'''

-- ==== Sys2Proof/Certificates/Slice0/Obligations.lean ====
section
/-! DEFINITION. The statements for the provers, in the spec's order: the queue, the registers, and the commands family by family. -/

open Sys2Proof Sys2Proof.Machine Sys2Proof.Machine.Reg

/-- A step runs the command at the front of the queue on the state with the queue's rest. -/
def Obligations.StepRunsFrontCommand : Prop :=
  ∀ (c : Instr) (rest : List Instr) (s : State), s.pending = c :: rest → step s = exec c { s with pending := rest }

/-- With no command waiting the block idles: the model's choice (assumption 1). -/
def Obligations.EmptyQueueIdles : Prop :=
  ∀ s : State, s.pending = [] → step s = .next s

/-- Commands leave the queue first in, first out: as many steps as commands wait take exactly those commands, and what stands behind them
is untouched. No command ends in a fault or a refusal. What a command does to the head does not depend on the commands that wait behind
it. -/
def Obligations.QueueDrainsInOrder : Prop :=
  (∀ (l rest : List Instr) (h : Head), ∃ g : Head, Sys2Proof.core.run l.length (⟨h, l ++ rest⟩ : State) = .next (⟨g, rest⟩ : State)) ∧
  (∀ (c : Instr) (h : Head) (p q : List Instr), ∃ g : Head, exec c ⟨h, p⟩ = .next ⟨g, p⟩ ∧ exec c ⟨h, q⟩ = .next ⟨g, q⟩)

/-- A chip that is held in reset or has no rails takes no command but those of its rails, its reset and its plinth bridges: a whole queue
of others leaves it as it was. -/
def Obligations.HeldChipIgnoresCommands : Prop :=
  ∀ (l : List Instr) (h : Head), ¬ Runs h → (∀ c ∈ l, reachesHeldChip c = false) →
    Sys2Proof.core.run l.length (⟨h, l⟩ : State) = .next (⟨h, []⟩ : State)

/-- RSV_DUMP.READY is 1 exactly while the four conditions of R501 hold, in every state that a step reaches from one in which it is. -/
def Obligations.DumpReadyKeptByEveryStep : Prop :=
  ∀ s t : State, DumpReadyTrue s → step s = .next t → DumpReadyTrue t

/-- The state after reset: no command waits, memory lists nothing, RSV_DUMP.READY is true of it, the engine units of each family are
ACTIVE up to their number (R215), and the registers named hold the reset entries of their tables. It rests on choices of the model: log
entries 11, 12. -/
def Obligations.ResetLeavesStatedValues : Prop :=
  State.reset.pending = [] ∧ MemoryWf State.reset.dev ∧ DumpReadyTrue State.reset ∧ Runs State.reset.dev ∧
    (∀ w, fget State.reset.dev w CHP_PART_PART = 0x8400 ∧ fget State.reset.dev w CHP_STEPPING_MAJOR = 0x0A ∧
      fget State.reset.dev w CHP_STEPPING_MINOR = 0x01 ∧ fget State.reset.dev w CHP_WING_WING = wingNum w) ∧
    (∀ w, fget State.reset.dev w DGE_UNITS_ACTIVE = 44 ∧ fget State.reset.dev w CDC_UNITS_ACTIVE = 44 ∧
      fget State.reset.dev w CPH_UNITS_ACTIVE = 52 ∧
      ∀ u, u < 48 → fget State.reset.dev w DGE_UNIT_STATE_STATE u = if u < 44 then 0 else 1) ∧
    (∀ p : Page, pageOk p = true → hget State.reset.dev p CTRL_ENABLE = ofBool (enabledAtReset p.block) ∧
      hget State.reset.dev p EVT_STATUS_EVENTS = 0 ∧ hget State.reset.dev p EVT_ENABLE_EVENTS = 0 ∧
      hget State.reset.dev p OWNER_HART = 0xFF ∧ hget State.reset.dev p ID_BLOCK = blockCode p.block)

/-- R14: the Docent-owned pages exist only at wing 0, and no page of the Docent window is decoded at wing 1. -/
def Obligations.DocentPagesOnlyAtWingZero : Prop :=
  (∀ (a off : Nat) (win : Window) (p : Page), decodeAddr a = .page win p off → isDocent p.block = true → p.wing = .east) ∧
    (∀ (a : Nat), 0x00F401000000 ≤ a → a < 0x00F402000000 → ∀ win p off, decodeAddr a ≠ .page win p off)

/-- Every page that exists is reached at the address R50 gives it, and no two registers share an address. -/
def Obligations.PageAddressesDecode : Prop :=
  (∀ (p : Page) (off : Nat), pageOk p = true → off < 4096 →
    decodeAddr (pageAddr p + off) = .page (if isDocent p.block then .docent else .array) p off) ∧
  (∀ (p q : Page) (m n : Nat), pageOk p = true → pageOk q = true → m < 4096 → n < 4096 →
    pageAddr p + m = pageAddr q + n → p = q ∧ m = n)

/-- The classes of R8 as a written word meets them, for every field of every register of the tables: RO, WO and W1S fields keep their
value; a W1C field clears the bits written 1; RW and RWL fields take the value their encoding admits (R11, R59); an RWF field keeps its
value and holds the written one pending (R57); an RWQ field changes only while it may (R58). Bits that no field names do not change. -/
def Obligations.FieldsFollowTheirClass : Prop :=
  ∀ (b : Block) (r : RegDef), r ∈ regsHdr ++ blockRegs b → ∀ (cur val : Word) (may : Bool),
    let o := writeFields r cur val may
    (∀ f ∈ r.fields,
      let n := bitsOf val f.hi f.lo
      let was := bitsOf cur f.hi f.lo
      let now := bitsOf o.word f.hi f.lo
      match f.acc with
      | .ro | .wo | .w1s => now = was
      | .w1c => ∀ i, i ≤ f.hi - f.lo → now.testBit i = (was.testBit i && !(n.testBit i))
      | .rw | .rwl => now = ((accepted f n).1).getD was
      | .rwf => now = was ∧ (∀ v, (accepted f n).1 = some v → bitsOf o.pendVal f.hi f.lo = v % 2 ^ (f.hi - f.lo + 1) ∧
          bitsOf o.pendMask f.hi f.lo = 2 ^ (f.hi - f.lo + 1) - 1)
      | .rwq => now = (if may then ((accepted f n).1).getD was else was)) ∧
    (∀ i, i < 32 → (∀ f ∈ r.fields, ¬ (f.lo ≤ i ∧ i ≤ f.hi)) → o.word.getLsbD i = cur.getLsbD i)

/-- R60: the first error after VALID was last cleared is captured, with VALID set and COUNT 1; later errors only advance COUNT, which
holds at its greatest value. -/
def Obligations.FirstErrorIsKept : Prop :=
  ∀ (h : Head) (p : Page) (e : ErrRec), e.code < 16 → e.src < 256 →
    (hget h p ERR_INFO_VALID = 0 → Captured (capture h p e) p e.code e.src e.write e.addr ∧ hget (capture h p e) p ERR_INFO_COUNT = 1) ∧
    (hget h p ERR_INFO_VALID = 1 →
      (∀ f ∈ [ERR_INFO_VALID, ERR_INFO_SOURCE, ERR_INFO_WRITE, ERR_INFO_CODE, ERR_ADDR_LO_ADDR, ERR_ADDR_HI_ADDR],
        hget (capture h p e) p f = hget h p f) ∧
      hget (capture h p e) p ERR_INFO_COUNT = min (hget h p ERR_INFO_COUNT + 1) 127)

/-- A write of SCRATCH stores the word, on every page, and changes no other register; a HI half is held until its LO half is written (R7),
and no register changes; a read of a LO half returns it and latches its HI half (R7). An access that is not one aligned word ends in a bus
error, leaves the register and every other alone and is recorded on its page (R6); an access to an undecoded address of the array window,
and one to the Docent window by another initiator, end in a bus error and are recorded in CHP_BUS_ERR of the decoding wing with code 9 or
10 and their event (R52). -/
def Obligations.RegisterAccessesReachOrAreRecorded : Prop :=
  (∀ (s : State) (ini : Initiator) (p : Page) (v : Word), Runs s.dev → Writable s.dev ini p 0x038 →
    Completes (.registerWrite ini (pageAddr p + 0x038) v) s (fun h =>
      rd h p 0x038 0 = v ∧ h.bus.error = false ∧ RegsBut s.dev h [(p.block, 0x038)] ∧ SameButRegs (reply s.dev false) h)) ∧
  (∀ (s : State) (ini : Initiator) (p : Page) (off : Nat) (r : RegDef) (v : Word), Runs s.dev → Writable s.dev ini p off →
    0x40 ≤ off → regDef? p.block off = some r → r.half = .hi → ignoredWhole s.dev p off (bankOf s.dev p r) v = false →
    Completes (.pairHiWrite ini (pageAddr p + off) v) s (fun h =>
      tabGet? h.hiHold (regKey p off 0) = some v ∧ h.bus.error = false ∧
        h = { reply s.dev false with hiHold := tabPut s.dev.hiHold (regKey p off 0) v })) ∧
  (∀ (s : State) (ini : Initiator) (p : Page) (off : Nat) (r : RegDef), Runs s.dev → pageOk p = true → off < 4096 → off % 4 = 0 →
    (isDocent p.block = true → ini = .docent) → regDef? p.block off = some r → r.half = .lo →
    Completes (.pairLoRead ini (pageAddr p + off)) s (fun h =>
      h.bus = ⟨false, readView s.dev p off⟩ ∧ tabGet? h.hiLatch (regKey p (off + 4) 0) = some (readView s.dev p (off + 4)) ∧
        h.regs = s.dev.regs ∧ h = { s.dev with bus := h.bus, hiLatch := h.hiLatch })) ∧
  (∀ (s : State) (ini : Initiator) (p : Page) (off size : Nat) (write : Bool), Runs s.dev → pageOk p = true → off < 4096 →
    (isDocent p.block = true → ini = .docent) → sourceCode ini < 256 → size ≠ 4 ∨ off % 4 ≠ 0 →
    Completes (.partialAccess ini (pageAddr p + off) size write) s (fun h =>
      h.bus.error = true ∧ (hget s.dev p ERR_INFO_VALID = 0 → Captured h p 1 (sourceCode ini) write (pageAddr p + off)) ∧
        RegsBut s.dev h [(p.block, 0x020), (p.block, 0x024), (p.block, 0x028)] ∧ SameButRegs (reply s.dev true) h)) ∧
  (∀ (s : State) (ini : Initiator) (addr : Nat) (w : Wing) (write : Bool), Runs s.dev → decodeAddr addr = .hole .array w →
    Completes (.undecodedAccess ini addr write) s (fun h =>
      h.bus.error = true ∧ EventSet h w Ev.CHP_BUS_ERROR ∧
        (fget s.dev w CHP_BUS_ERR_INFO_VALID = 0 → fget h w CHP_BUS_ERR_INFO_CODE = 9 ∧ fget h w CHP_BUS_ERR_INFO_VALID = 1 ∧
          fget h w CHP_BUS_ERR_INFO_COUNT = 1 ∧ fget h w CHP_BUS_ERR_INFO_WRITE = ofBool write ∧
          fget h w CHP_BUS_ERR_ADDR_LO_ADDR = addr % 2 ^ 32) ∧
        RegsBut s.dev h [(.chp, 0x010), (.chp, 0x05C), (.chp, 0x060), (.chp, 0x064)])) ∧
  (∀ (s : State) (ini : Initiator) (p : Page) (off : Nat) (write : Bool), Runs s.dev → pageOk p = true → off < 4096 →
    isDocent p.block = true → ini ≠ .docent →
    Completes (.firewallAccess ini (pageAddr p + off) write) s (fun h =>
      h.bus.error = true ∧ EventSet h .east Ev.CHP_FIREWALL ∧
        (fget s.dev .east CHP_BUS_ERR_INFO_VALID = 0 → fget h .east CHP_BUS_ERR_INFO_CODE = 10 ∧
          fget h .east CHP_BUS_ERR_INFO_VALID = 1 ∧ fget h .east CHP_BUS_ERR_INFO_COUNT = 1) ∧
        RegsBut s.dev h [(.chp, 0x010), (.chp, 0x05C), (.chp, 0x060), (.chp, 0x064)]))

/-- ERR_INFO_CLEAR arms the capture again (R60); COMMIT_GO makes the commit pending (R57); BLOCK_RESET of a quiesced page leaves it
quiesced, with QUIESCE 1 (R55), and of one that is not quiesced is refused with code 5. Each writes a header register that the gates let
through. A block whose work is done stops at once when QUIESCE is written 1: RUNNING 0, QUIESCED 1 (R54). QUIESCE_DONE sets QUIESCED of a
stopped block that holds no work. A block at rung 0 that is not fenced accepts work again when ENABLE is written 1 with QUIESCE 0.
CTRL.FENCE written 1 to a quiesced FOY or PLK page fences it and starts its entry into rung 4; written 0 it unfences the page, which then
leaves rung 4 (R513). A FOY or PLK page that is not quiesced keeps FENCE and records code 3. A block fault sets STATUS.FAULT, is captured
with code 6, and the block quiesces itself (R56). It rests on choices of the model: log entries 21, 22, 23. -/
def Obligations.HeaderQuiesceAndFences : Prop :=
  (∀ (s : State) (ini : Initiator) (p : Page), Runs s.dev → Writable s.dev ini p 0x020 →
    Completes (.errInfoClear ini p) s (fun h =>
      hget h p ERR_INFO_VALID = 0 ∧ hget h p ERR_INFO_COUNT = 0 ∧ hget h p ERR_INFO_CODE = hget s.dev p ERR_INFO_CODE ∧
        RegsBut s.dev h [(p.block, 0x020)] ∧ SameButRegs (reply s.dev false) h)) ∧
  (∀ (s : State) (ini : Initiator) (p : Page), Runs s.dev → Writable s.dev ini p 0x03C →
    Completes (.commitGo ini p) s (fun h =>
      hget h p COMMIT_GO = 1 ∧ hget h p COMMIT_LAST_FRAME = hget s.dev p COMMIT_LAST_FRAME ∧
        RegsBut s.dev h [(p.block, 0x03C)] ∧ SameButRegs (reply s.dev false) h)) ∧
  (∀ (s : State) (ini : Initiator) (p : Page), Runs s.dev → Writable s.dev ini p 0x008 → hget s.dev p STATUS_QUIESCED = 1 →
    Completes (.blockReset ini p) s (fun h =>
      hget h p CTRL_QUIESCE = 1 ∧ hget h p STATUS_QUIESCED = 1 ∧ hget h p STATUS_RUNNING = 0)) ∧
  (∀ (s : State) (ini : Initiator) (p : Page), Runs s.dev → Writable s.dev ini p 0x008 → hget s.dev p STATUS_QUIESCED = 0 →
    hget s.dev p ERR_INFO_VALID = 0 → sourceCode ini < 256 →
    Completes (.blockReset ini p) s (fun h =>
      Captured h p 5 (sourceCode ini) true (pageAddr p + 0x008) ∧ EventSet h p.wing ⟨p.block, configBit p.block⟩ p.inst ∧
        RegsBut s.dev h [(p.block, 0x010), (p.block, 0x020), (p.block, 0x024), (p.block, 0x028)] ∧
        SameButRegs (reply s.dev false) h)) ∧
  (∀ (s : State) (ini : Initiator) (p : Page) (enable : Bool), Runs s.dev → Writable s.dev ini p 0x008 →
    blockIdle s.dev p = true → (p.block = .gal → s.dev.gal.opens = []) → (p.block = .cdc → s.dev.eng.cases = []) →
    Completes (.quiesceRequest ini p enable true) s (fun h =>
      hget h p CTRL_ENABLE = ofBool enable ∧ hget h p CTRL_QUIESCE = 1 ∧ hget h p STATUS_RUNNING = 0 ∧
        hget h p STATUS_QUIESCED = 1)) ∧
  (∀ (s : State) (p : Page), Runs s.dev → pageOk p = true → running s.dev p = false → blockIdle s.dev p = true →
    Completes (.quiesceDone p) s (fun h =>
      hget h p STATUS_QUIESCED = 1 ∧ RegsBut s.dev h [(p.block, 0x00C)] ∧ SameButRegs s.dev h)) ∧
  (∀ (s : State) (ini : Initiator) (p : Page), Runs s.dev → Writable s.dev ini p 0x008 → hget s.dev p STATUS_FENCED = 0 →
    hget s.dev p RUNG_CURRENT = 0 → s.dev.pwr.exits.contains (pageNum p) = false → tabGet? s.dev.pwr.entries (pageNum p) = none →
    Completes (.blockEnable ini p) s (fun h =>
      hget h p CTRL_ENABLE = 1 ∧ hget h p CTRL_QUIESCE = 0 ∧ hget h p STATUS_RUNNING = 1 ∧ hget h p STATUS_QUIESCED = 0 ∧
        RegsBut s.dev h [(p.block, 0x008), (p.block, 0x00C)] ∧ SameButRegs (reply s.dev false) h)) ∧
  (∀ (s : State) (ini : Initiator) (p : Page), Runs s.dev → Writable s.dev ini p 0x008 → p.block = .foy ∨ p.block = .plk →
    hget s.dev p CTRL_FENCE = 0 → hget s.dev p STATUS_QUIESCED = 1 → hget s.dev p RUNG_CURRENT = 0 →
    Completes (.instanceFence ini p) s (fun h =>
      hget h p CTRL_FENCE = 1 ∧ hget h p STATUS_FENCED = 1 ∧ hget h p STATUS_RUNNING = 0 ∧ hget h p RUNG_IN_TRANSIT = 1 ∧
        tabGet? h.pwr.entries (pageNum p) = some (4, 0) ∧
        RegsBut s.dev h [(p.block, 0x008), (p.block, 0x00C), (p.block, 0x030)])) ∧
  (∀ (s : State) (ini : Initiator) (p : Page), Runs s.dev → Writable s.dev ini p 0x008 → p.block = .foy ∨ p.block = .plk →
    hget s.dev p CTRL_FENCE = 0 → hget s.dev p STATUS_QUIESCED = 0 → hget s.dev p ERR_INFO_VALID = 0 → sourceCode ini < 256 →
    Completes (.instanceFence ini p) s (fun h =>
      Captured h p 3 (sourceCode ini) true (pageAddr p + 0x008) ∧ EventSet h p.wing ⟨p.block, configBit p.block⟩ p.inst ∧
        RegsBut s.dev h [(p.block, 0x010), (p.block, 0x020), (p.block, 0x024), (p.block, 0x028)])) ∧
  (∀ (s : State) (ini : Initiator) (p : Page), Runs s.dev → Writable s.dev ini p 0x008 → p.block = .foy ∨ p.block = .plk →
    hget s.dev p CTRL_FENCE = 1 → hget s.dev p RUNG_CURRENT = 4 → s.dev.pwr.exits.contains (pageNum p) = false →
    tabGet? s.dev.pwr.entries (pageNum p) = none →
    Completes (.instanceUnfence ini p) s (fun h =>
      hget h p CTRL_FENCE = 0 ∧ hget h p STATUS_FENCED = 0 ∧ hget h p CTRL_QUIESCE = 1 ∧ pageNum p ∈ h.pwr.exits ∧
        hget h p RUNG_IN_TRANSIT = 1 ∧ RegsBut s.dev h [(p.block, 0x008), (p.block, 0x00C), (p.block, 0x030)])) ∧
  (∀ (s : State) (p : Page) (tags : List Nat), Runs s.dev → pageOk p = true → hget s.dev p ERR_INFO_VALID = 0 →
    Completes (.blockFault p tags) s (fun h => ∃ g : Head,
      hget g p STATUS_FAULT = 1 ∧ Captured g p 6 0xFF false 0 ∧
        RegsBut s.dev g [(p.block, 0x00C), (p.block, 0x020), (p.block, 0x024), (p.block, 0x028)] ∧ SameButRegs s.dev g ∧
        h = runEffect (faultOps g p tags) p (hget g p CTRL_ENABLE == 1) true))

'''

THE TASK:
Tell how many lines of the records above hold the string "Writable". Give no other text.

PROBLEM SOLUTION:
11